Pada 25 Juli 1955, KKAD berganti nama menjadi Resimen Para Komando Angkatan Darat atau RPKAD. Setahun kemudian, kekuatan RPKAD meningkat berkali lipat. RPKAD menerima 126 siswa sebagai tambahan kekuatan. Saat itulah kader senior RPKAD mengusulkan agar komanda diganti menjadi pribumi. Para petinggi militer di Jakarta setuju dengan usul tersebut.
Idjon Djanbi ditawari jabatan yang jauh dari pelatihan komando. Ia tersinggung dan memilih untuk pensiun.

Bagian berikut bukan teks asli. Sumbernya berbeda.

-- ==== Sys2Proof/Laws/State.lean ====
section
/-! SUPPORT. One lemma per field per update of State: what each update writes and what it leaves. -/

namespace Sys2Proof.Machine

@[simp] theorem State.answer_rspValid (s : State) (r : Response) : (s.answer r).rspValid = true := rfl
@[simp] theorem State.answer_status (s : State) (r : Response) : (s.answer r).status = r.status := rfl
@[simp] theorem State.answer_count (s : State) (r : Response) : (s.answer r).count = r.count := rfl
@[simp] theorem State.answer_word (s : State) (r : Response) : (s.answer r).word = r.word := rfl
@[simp] theorem State.answer_lanes (s : State) (r : Response) : (s.answer r).lanes = r.lanes := rfl
@[simp] theorem State.answer_alphabet (s : State) (r : Response) : (s.answer r).alphabet = s.alphabet := rfl
@[simp] theorem State.answer_ports (s : State) (r : Response) : (s.answer r).ports = s.ports := rfl
@[simp] theorem State.answer_schedule (s : State) (r : Response) : (s.answer r).schedule = s.schedule := rfl

@[simp] theorem State.cleared_rspValid (s : State) : (s.cleared).rspValid = false := rfl
@[simp] theorem State.cleared_status (s : State) : (s.cleared).status = 0 := rfl
@[simp] theorem State.cleared_count (s : State) : (s.cleared).count = 0 := rfl
@[simp] theorem State.cleared_word (s : State) : (s.cleared).word = 0 := rfl
@[simp] theorem State.cleared_lanes (s : State) : (s.cleared).lanes = 0 := rfl
@[simp] theorem State.cleared_alphabet (s : State) : (s.cleared).alphabet = s.alphabet := rfl
@[simp] theorem State.cleared_ports (s : State) : (s.cleared).ports = s.ports := rfl
@[simp] theorem State.cleared_schedule (s : State) : (s.cleared).schedule = s.schedule := rfl

@[simp] theorem State.idled_rspValid (s : State) : (s.idled).rspValid = false := rfl
@[simp] theorem State.idled_status (s : State) : (s.idled).status = s.status := rfl
@[simp] theorem State.idled_count (s : State) : (s.idled).count = s.count := rfl
@[simp] theorem State.idled_word (s : State) : (s.idled).word = s.word := rfl
@[simp] theorem State.idled_lanes (s : State) : (s.idled).lanes = s.lanes := rfl
@[simp] theorem State.idled_alphabet (s : State) : (s.idled).alphabet = s.alphabet := rfl
@[simp] theorem State.idled_ports (s : State) : (s.idled).ports = s.ports := rfl
@[simp] theorem State.idled_schedule (s : State) : (s.idled).schedule = s.schedule := rfl

@[simp] theorem State.advance_rspValid (s : State) : (s.advance).rspValid = s.rspValid := rfl
@[simp] theorem State.advance_status (s : State) : (s.advance).status = s.status := rfl
@[simp] theorem State.advance_count (s : State) : (s.advance).count = s.count := rfl
@[simp] theorem State.advance_word (s : State) : (s.advance).word = s.word := rfl
@[simp] theorem State.advance_lanes (s : State) : (s.advance).lanes = s.lanes := rfl
@[simp] theorem State.advance_alphabet (s : State) : (s.advance).alphabet = s.alphabet := rfl
@[simp] theorem State.advance_ports (s : State) : (s.advance).ports = s.schedule.headD Ports.idle := rfl
@[simp] theorem State.advance_schedule (s : State) : (s.advance).schedule = s.schedule.tail := rfl

@[simp] theorem State.present_rspValid (s : State) (p : Ports) : (s.present p).rspValid = s.rspValid := rfl
@[simp] theorem State.present_status (s : State) (p : Ports) : (s.present p).status = s.status := rfl
@[simp] theorem State.present_count (s : State) (p : Ports) : (s.present p).count = s.count := rfl
@[simp] theorem State.present_word (s : State) (p : Ports) : (s.present p).word = s.word := rfl
@[simp] theorem State.present_lanes (s : State) (p : Ports) : (s.present p).lanes = s.lanes := rfl
@[simp] theorem State.present_alphabet (s : State) (p : Ports) : (s.present p).alphabet = s.alphabet := rfl
@[simp] theorem State.present_ports (s : State) (p : Ports) : (s.present p).ports = p := rfl
@[simp] theorem State.present_schedule (s : State) (p : Ports) : (s.present p).schedule = s.ports :: s.schedule := rfl

@[simp] theorem State.withFetchWord_rspValid (s : State) (nbits w : Nat) : (s.withFetchWord nbits w).rspValid = s.rspValid := rfl
@[simp] theorem State.withFetchWord_status (s : State) (nbits w : Nat) : (s.withFetchWord nbits w).status = s.status := rfl
@[simp] theorem State.withFetchWord_count (s : State) (nbits w : Nat) : (s.withFetchWord nbits w).count = s.count := rfl
@[simp] theorem State.withFetchWord_word (s : State) (nbits w : Nat) : (s.withFetchWord nbits w).word = s.word := rfl
@[simp] theorem State.withFetchWord_lanes (s : State) (nbits w : Nat) : (s.withFetchWord nbits w).lanes = s.lanes := rfl
@[simp] theorem State.withFetchWord_alphabet (s : State) (nbits w : Nat) : (s.withFetchWord nbits w).alphabet = s.alphabet := rfl
@[simp] theorem State.withFetchWord_ports (s : State) (nbits w : Nat) : (s.withFetchWord nbits w).ports = s.ports.withCommand (BitVec.ofNat 8 (w % 2 ^ nbits)) := rfl
@[simp] theorem State.withFetchWord_schedule (s : State) (nbits w : Nat) : (s.withFetchWord nbits w).schedule = s.schedule := rfl

/-! A command presented ahead of the plan leaves the plan as it was; the register writes do not see the plan. -/

@[simp] theorem State.advance_answer (s : State) (r : Response) : (s.answer r).advance = s.advance.answer r := rfl
@[simp] theorem State.advance_cleared (s : State) : s.cleared.advance = s.advance.cleared := rfl
@[simp] theorem State.advance_idled (s : State) : s.idled.advance = s.advance.idled := rfl
@[simp] theorem State.advance_present (s : State) (p : Ports) : (s.present p).advance = s := rfl
@[simp] theorem State.answer_answer (s : State) (r r' : Response) : (s.answer r).answer r' = s.answer r' := rfl

@[simp] theorem Ports.command_rst (i : Instr) (w : Word) (l : Lanes) : (Ports.command i w l).rst = false := rfl
@[simp] theorem Ports.command_cmdValid (i : Instr) (w : Word) (l : Lanes) : (Ports.command i w l).cmdValid = true := rfl
@[simp] theorem Ports.command_cmd (i : Instr) (w : Word) (l : Lanes) : (Ports.command i w l).cmd = encode i := rfl
@[simp] theorem Ports.command_inWord (i : Instr) (w : Word) (l : Lanes) : (Ports.command i w l).inWord = w := rfl
@[simp] theorem Ports.command_inLanes (i : Instr) (w : Word) (l : Lanes) : (Ports.command i w l).inLanes = l := rfl

end Sys2Proof.Machine
end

Akhirnya, Idjon Djanbi menjadi kepala perkebunan di sekitar Cianjur, Jawa Barat.
Mayor RE Djaelani yang sebelumnya menjabat sebagai wakil komandan kemudian diangkat menjadi pengganti Idjon Djanbi sebagai Danjen Kopassus
Melansir dari buku 'Benny Moerdani yang Belum Terungkap' (2018), Benny Moerdani mengalami sendiri betapa kerasnya Idjon Djanbi melatih para calon pasukan para komando.
Rokus Barendregt Visser atau Idjon Djandbi (Tribun Jambi)
Benny digembleng oleh Idjon Djanbi selama enam bulan. Kerasnya latihan membuat Benny dan kawan-kawan sering menggerutu di belakang sang komandan.
Sosok Idjon Djanbi juga digambarkan oleh Aloysius Sugiyanto, angkatan pertama yang juga dilatih oleh Idjon Djanbi. Menurut Aloysius, sosok Idjon Djanbi adalah komandan dengan disiplin tinggi.
Tak lama setelah pensiun, Idjon Djanbi mengalami masalah pada kesehatannya. Suatu ketika Idjon Djanbi mengendarai mobil bersama keluarganya berlibur ke Yogyakarta. Tiba di sana, ia mengeluhkan sakit hebat di bagian perutnya.
Keluarga segera membawanya ke Rumah Sakit Panti Rapih. Hasil diagnosa dokter diketahui bahwa Idjon Djanbi mengalami usus buntu dan harus dioperasi.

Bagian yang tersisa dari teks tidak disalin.